2

Okay, here's what happening. I am attempting to set up test code for a Library class that I set up. Now, I'm supposed to adjust my constructor to automatically create an entry in my array list before a new one is added. Here's my constructor:

public DvrLibrary()
{
    recordings = new ArrayList < DvrRecording > ();

    DvrRecording initialRecording = new DvrRecording();
    initialRecording.setTitle("Family Guy");
    initialRecording.setStartTime("10:00pm");
    for (int i = 0; i < 3; ++i) { initialRecording.increaseTime(); }

    recordings.add(initialRecording);
}

When I created my test case, I have the test code as:

public void testARecording()
{
    DvrLibrary testLibrary = new DvrLibrary();
    ArrayList < DvrRecording > testList = new ArrayList < DvrRecording > ();

    DvrRecording testRecording = new DvrRecording();
    testRecording.setTitle("Lost");
    testRecording.setStartTime("Later");
    for (int i = 0; i < 3; ++i) { testRecording.increaseTime(); }

    testLibrary.addRecording(testRecording);
    testList.add(testRecording);       

    assertEquals(testLibrary.getRecordings(), testList);
}

My problem is, when I run the actual test, the default, I'm pretty sure, is not being called.
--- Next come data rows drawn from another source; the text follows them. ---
/-- Settles O38: each of the three operations is a logic operation on a byte operation that the library gives bit by bit. -/
theorem logicResults : Obligations.LogicResults := by
  refine ⟨?and, ?or, ?xor⟩
  case and =>
    exact RowsRun.mutates2_logic (f := (· &&& ·)) ⟨fun _ _ _ => rfl, fun _ _ _ => rfl⟩
      (encoded2_of_args (fun _ _ => rfl) (fun _ _ => rfl) (fun _ _ => rfl) (fun _ _ => rfl))
      fun _ _ _ => BitVec.getLsbD_and
  case or =>
    exact RowsRun.mutates2_logic (f := (· ||| ·)) ⟨fun _ _ _ => rfl, fun _ _ _ => rfl⟩
      (encoded2_of_args (fun _ _ => rfl) (fun _ _ => rfl) (fun _ _ => rfl) (fun _ _ => rfl))
      fun _ _ _ => BitVec.getLsbD_or
  case xor =>
    exact RowsRun.mutates2_logic (f := (· ^^^ ·)) ⟨fun _ _ _ => rfl, fun _ _ _ => rfl⟩
      (encoded2_of_args (fun _ _ => rfl) (fun _ _ => rfl) (fun _ _ => rfl) (fun _ _ => rfl))
      fun _ _ _ => BitVec.getLsbD_xor

/-! ### `not` (R158) -/

/-- The inverted byte as a number and bit by bit. -/
theorem not_toNat_and_bits (a : Byte) :
    (~~~a).toNat = 255 - a.toNat ∧ ∀ k, k < 8 → (~~~a).getLsbD k = !a.getLsbD k :=
  ⟨BitVec.toNat_not, fun k hk => by simp [hk]⟩

/-- Settles O39: `notOp_eq`, and what the inverted byte is as a number and bit by bit. -/
theorem notResult : Obligations.NotResult :=
  mutates1_of_exec1 (op := notOp) (fun _ _ => rfl) (encoded1_of_args (fun _ => rfl) (fun _ => rfl))
    fun a => notOp_eq a ▸ logicOp_computes (not_toNat_and_bits a)

end Sys2Proof.Machine
end

section
/-! PROOFS. The statements about shifts (spec/44_shift.md): `shl` (O40) and `shr` (O41), on the templates' facts of the
arithmetic part. -/

namespace Sys2Proof.Machine

open Sys2Proof

/-! ### What both shifts have in common

The model tells three ranges of the count apart; the library's shifts need no such split. -/

/-- The carry of a shift by `n` whose last bit out is `bit`: clear where no bit of the byte is the last one out (R160,
R161). -/
def shiftCarry (n : Nat) (bit : Bool) : Bool := if n = 0 then false else if n ≤ 8 then bit else false

theorem shiftCarry_iff (n : Nat) (bit : Bool) : shiftCarry n bit = true ↔ 1 ≤ n ∧ n ≤ 8 ∧ bit = true := by
  rw [shiftCarry, Nat.one_le_iff_ne_zero]
  by_cases hzero : n = 0 <;> by_cases hle : n ≤ 8 <;> simp [hzero, hle]

/-- The three ranges of the count give one shift, where it keeps the byte at 0 and leaves nothing of it over 8. -/
theorem shiftResult_eq {a r : Byte} {shift : Nat → Byte} {n : Nat} (zero : shift 0 = a) (inside : r = shift n)
    (beyond : 8 ≤ n → shift n = 0) : (if n = 0 then a else if n ≤ 8 then r else 0) = shift n := by
  split_ifs with hzero hle
  · rw [hzero, zero]
  · exact inside
  · exact (beyond (Nat.le_of_not_le hle)).symm

/-- Where a shift's result is as `res` says, its C is the last bit out and its O says whether bit 7 changed. -/
theorem shift_computes {res : Byte → Prop} {a r : Byte} (n : Nat) (bit : Bool) (hres : res r) :
    ∃ r' carry overflow,
      (r, flags4 r (shiftCarry n bit) (bit7 r != bit7 a)) = (r', flags4 r' carry overflow) ∧ res r' ∧
        (carry = true ↔ 1 ≤ n ∧ n ≤ 8 ∧ bit = true) ∧ (overflow = true ↔ r'.getLsbD 7 ≠ a.getLsbD 7) :=
  ⟨r, _, _, rfl, hres, shiftCarry_iff n bit, bne_iff_ne⟩

/-! ### `shl` (R160) -/

theorem toNat_shiftLeft_eq_mul_mod (a : Byte) (n : Nat) : (a <<< n).toNat = a.toNat * 2 ^ n % 256 := by
  rw [BitVec.toNat_shiftLeft, Nat.shiftLeft_eq]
It is returning a failed error message telling me that it was expecting to find two entries but only found one. I tried cutting out the new entry that the test code is creating and the error read that there was supposed to be one, but found nothing.
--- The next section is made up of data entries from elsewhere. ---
-- ==== Sys2Proof/Machine/Matrix.lean ====
section
/-! DEFINITION. The matrix engine: weight tiles, streams, the activity ramp, the swap of tiles and the conversion unit with
its statistics (R62, R63, R116 to R147, R194 to R204, R653). -/

namespace Sys2Proof.Machine

/-! ## Shapes and formats -/

/-- k and n of a shape code (R121, R194). -/
def shapeDims (code : Nat) : Nat × Nat :=
  if code = 0 then (16, 64) else if code = 1 then (16, 32) else if code = 2 then (8, 64) else if code = 3 then (16, 16) else (16, 1)

/-- Cycles of a weight load (R121). -/
def loadTime (code : Nat) : Nat :=
  if code = 0 then 16 else if code = 1 then 8 else if code = 2 then 8 else if code = 3 then 4 else 1

/-- Slices of a format's significand (R62). -/
def slicesOf (f : Nat) : Nat := if f = 0 then 3 else if f = 1 then 2 else 1

/-- A matrix product's formats (R63). -/
def pairOk (f g : Nat) : Bool := (f < 5 && g < 5) || (f = 5 && g = 5) || (f = 6 && g = 6)

/-- The slice passes of a pairing, least significant slices first (R62, R120). -/
def slicePasses (f g : Nat) : List (Nat × Nat) :=
  (upto 5).flatMap (fun n => (upto (slicesOf f)).filterMap (fun a =>
    if a ≤ n && n - a < slicesOf g then some (a, n - a) else none))

/-- The slice product of two elements (R87, R89). -/
def sliceTerm (x w : Val) (sa sb : Nat) : Val :=
  match x, w with
  | .nan _, _ => .nan false
  | _, .nan _ => .nan false
  | .fin s m e, .fin t n f => .fin (xor s t) ((m / 256 ^ sa % 256) * (n / 256 ^ sb % 256)) (e + f + 8 * sa + 8 * sb)
  | a, b => mulVal a b

/-! ## Tiles as issue finds them -/

/-- Shape and format of an active and a shadow tile after one instruction. -/
def tileStep (a : Nat) (fmt : Nat) (w : IWord) (p : Option (Nat × Nat) × Option (Nat × Nat)) :
    Option (Nat × Nat) × Option (Nat × Nat) :=
  if opcode w = 0x10 && bits w 119 119 = a then (p.1, some (bits w 118 116, fmt))
  else if opcode w = 0x13 && namesArray w a then (p.2, p.1)
  else p

def LCore.weightsFmt (x : LCore) (h : Held) : Nat := ((x.asSent h).desc h.w 106).fmt

/-- Active and shadow tile of array a after what the matrix engine has taken in. -/
def LCore.tilesSoon (x : LCore) (a : Nat) : Option (Nat × Nat) × Option (Nat × Nat) :=
  let of := fun (t : Option Tile) => t.map (fun t => (t.shape, t.fmt))
  x.mq.foldl (fun p m =>
    match m with
    | .load h => tileStep a (x.weightsFmt h) h.w p
    | .swap arr => if arr.testBit a then (p.2, p.1) else p
    | _ => p) (of (x.tile a false), of (x.tile a true))

/-- The active tile of array a that the next instruction issued meets: what its queue holds comes first (R653). -/
def LCore.activeAt (x : LCore) (a : Nat) : Option (Nat × Nat) :=
  ((x.held.filter (fun h => engineOf h.w = 1)).foldl (fun p h => tileStep a (x.weightsFmt h) h.w p) (x.tilesSoon a)).1

/-- The arrays that an MSTR or MSWAP names. -/
def arraysOf (w : IWord) : List Nat := (upto 2).filter (namesArray w)

/-! ## MWT -/

/-- Mistakes of MWT (R195, R203). -/
def mwtMistakes (w : IWord) (x : LCore) : List Mistake :=
  let d := x.desc w 106
  let sh := bits w 118 116
  let dims := shapeDims sh
  reservedBits w ([(119, 116)] ++ tensorUsed w 106) ++ mistakeIf (4 < sh) 0x04 2 ++ d.computeMistakes x 3 ++
  mistakeIf (sh ≤ 4 && (if d.fmt = 5 then d.rows ≠ 64 || d.cols ≠ 32 else d.rows ≠ dims.1 || d.cols ≠ dims.2)) 0x16 3 ++
  mistakeIf (d.fmt = 7) 0x20 0x7F ++
  mistakeIf (d.fmt = 5 && 0 < sh) 0x22 (bits w 119 119)

/-- The tile that an MWT loads (R118, R195). -/
def LCore.readTile (x : LCore) (h : Held) : Tile :=
  let d := (x.asSent h).desc h.w 106
  let sh := bits h.w 118 116
  if d.fmt = 5 then
    { shape := sh, fmt := 5
      cells := (upto 2048).map (fun n => BitVec.ofNat 32 (d.bitsAt x.rd (n % 64) (n / 64)))
      scales := (upto 64).map (fun c => d.scaleAt x.rd c 0) }
  else
    { shape := sh, fmt := d.fmt
      cells := (upto ((shapeDims sh).1 * 64)).map (fun n =>
        if n % 64 < (shapeDims sh).2 then BitVec.ofNat 32 (d.bitsAt x.rd (n / 64) (n % 64)) else 0)
      scales := [] }

/-- End of the loads of an array, and the cycles from which its active and its shadow tile may be written over (R127,
R128). -/
def LCore.loadsOf (x : LCore) (a : Nat) : Nat × Nat × Nat := sget (fun _ => (0, 0, 0)) x.loads a
def LCore.setLoads (x : LCore) (a : Nat) (v : Nat × Nat × Nat) : LCore :=
  { x with loads := sput (fun _ => (0, 0, 0)) x.loads a v }

/-- The first weight load that no earlier swap or load of its array holds back, with its place. -/
def nextLoad : List MItem → List Nat → Nat → Option (Nat × Held)
  | [], _, _ => none
  | .load h :: t, no, n =>
    if no.contains (bits h.w 119 119) then nextLoad t no (n + 1) else some (n, h)
  | .swap arr :: t, no, n => nextLoad t (no ++ (upto 2).filter (fun a => arr.testBit a)) (n + 1)
  | _ :: t, no, n => nextLoad t no (n + 1)

/-- Carries out the weight loads that may run (R117, R129, R195): a load whose prefetch check waits holds its array's later
loads. -/
def State.runLoads (c i : Nat) : Nat → List Nat → State → State
  | 0, _, s => s
  | n + 1, no, s =>
    match s.lcore i with
    | none => s
    | some x =>
      match nextLoad x.mq no 0 with
      | none => s
      | some (at_, h) =>
        let a := bits h.w 119 119
        let g := gates (fun p => h.uses.reads.any p.meets) x.prefetches
        let t := s.setLcore i (some { x with prefetches := g.1 })
        let t := g.2.2.foldl (fun (u : State) k => u.diag c k 1 x.diagnostic) t
        let t := t.refetch i x.prefetches g.1
        match g.2.1 with
        | .wait => State.runLoads c i n (no ++ [a]) t
        | .halt k => t.mistakeAt c i h (0x42, k)
        | .go =>
          match t.lcore i with
          | none => t
          | some y =>
            let l := y.loadsOf a
            let start := max s.now (max l.1 l.2.2)
            let y := (y.setTile a true (some (y.readTile h))).setLoads a (start + loadTime (bits h.w 118 116), l.2.1, l.2.2)
            State.runLoads c i n no (t.setLcore i (some { y with mq := y.mq.eraseIdx at_ }))

def State.loadNow (s : State) (c i : Nat) : State :=
  match s.lcore i with
  | none => s
  | some x => State.runLoads c i (x.mq.length) [] s

/-- Runs an MWT: it joins the engine's order, and loads unless something holds it back. -/
def mwtRun (s : State) (c i : Nat) (h : Held) : State :=
  match s.lcore i with
  | none => s
  | some x => (s.setLcore i (some { x with mq := x.mq ++ [.load h] })).loadNow c i

/-- The accesses of MWT. -/
def mwtUses (w : IWord) (x : LCore) : Uses := { reads := (x.desc w 106).range }

/-- Meaning of MWT. -/
def execMwt (c : Nat) (w : IWord) (s : State) : Host.Outcome State Fault Refusal :=
  issue s c w (opcode w = 0x10) (mwtMistakes w) (fun i x => s.sendTo c i x w [] (mwtUses w x) mwtRun)

/-! ## MSTR -/

/-- Rows that the context declared for an array. -/
def LCore.rows (x : LCore) (a : Nat) : Nat := if a = 0 then x.rows0 else x.rows1

/-- Mistakes of MSTR that its active tiles show (R122, R196, R203). -/
def mstrTileMistakes (w : IWord) (x : LCore) (fmt : Nat) : List Mistake :=
  let sh := bits w 117 115
  let tiles := (arraysOf w).map (fun a => (a, x.activeAt a))
  tiles.flatMap (fun p => mistakeIf (match p.2 with
    | none => true
    | some t => t.1 ≠ sh) 0x22 p.1) ++
  mistakeIf (fmt = 5 && 0 < sh) 0x22 ((arraysOf w).headD 0) ++
  (match tiles.filterMap (fun p => p.2) with
    | [t, u] => mistakeIf (t.2 ≠ u.2) 0x20 (t.2 * 16 + u.2)
    | _ => []) ++
  (tiles.filterMap (fun p => p.2)).flatMap (fun t => mistakeIf (!pairOk fmt t.2) 0x20 (fmt * 16 + t.2)) ++
  mistakeIf (fmt = 7) 0x20 0x7F

/-- Mistakes of MSTR (R119, R122, R196, R203). Marrow rows beyond 31 are the case of reason 0x21. -/
def mstrMistakes (w : IWord) (x : LCore) : List Mistake :=
  let d := x.desc w 105
  let sh := bits w 117 115
  let m := bits w 104 99
  let b := bits w 98 93
  reservedBits w ([(119, 115), (104, 92)] ++ tensorUsed w 105) ++ mistakeIf (arraysOf w = []) 0x04 1 ++
  mistakeIf (4 < sh) 0x04 2 ++ d.computeMistakes x 3 ++
  (arraysOf w).flatMap (fun a => mistakeIf (0 < m && x.rows a < min (b + m) 32) 0x13 (max b (x.rows a))) ++
  mistakeIf (sh ≤ 4 && (d.rows ≠ m || d.cols ≠ (if d.fmt = 5 then 32 else (shapeDims sh).1))) 0x16 3 ++
  mistakeIf (m = 0 || 32 < m || 32 < b + m) 0x21 (m * 256 + b) ++ mstrTileMistakes w x d.fmt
This leads me to believe that there is something wrong with the way I set up the constructor in the actual code, but I cannot for the life of me figure out what I messed up. When I went to get help, the guy I talked to was like welllll I'm not sure what's wrong but you could be messing up the assert. But I don't know what's wrong?

Anyone have any input? I'd really appreciate it. Thanks!

2
  • Post exact error message you are getting. Commented Mar 1, 2012 at 21:29
  • 1
    i'm a little confused. if you add "family guy" in your testLibrary, and you add "lost" in the testList, why would you expect the two lists to be the same? Commented Mar 1, 2012 at 21:30

3 Answers 3

2

Since assertEquals signature is (expected, actual), your error message is inverted. It should be "Expecting one, got two".

Your actual list is correct, it has two items, as directed by the code. The expected one, however, is incorrect: it has only a single item that you added to it during the test set-up.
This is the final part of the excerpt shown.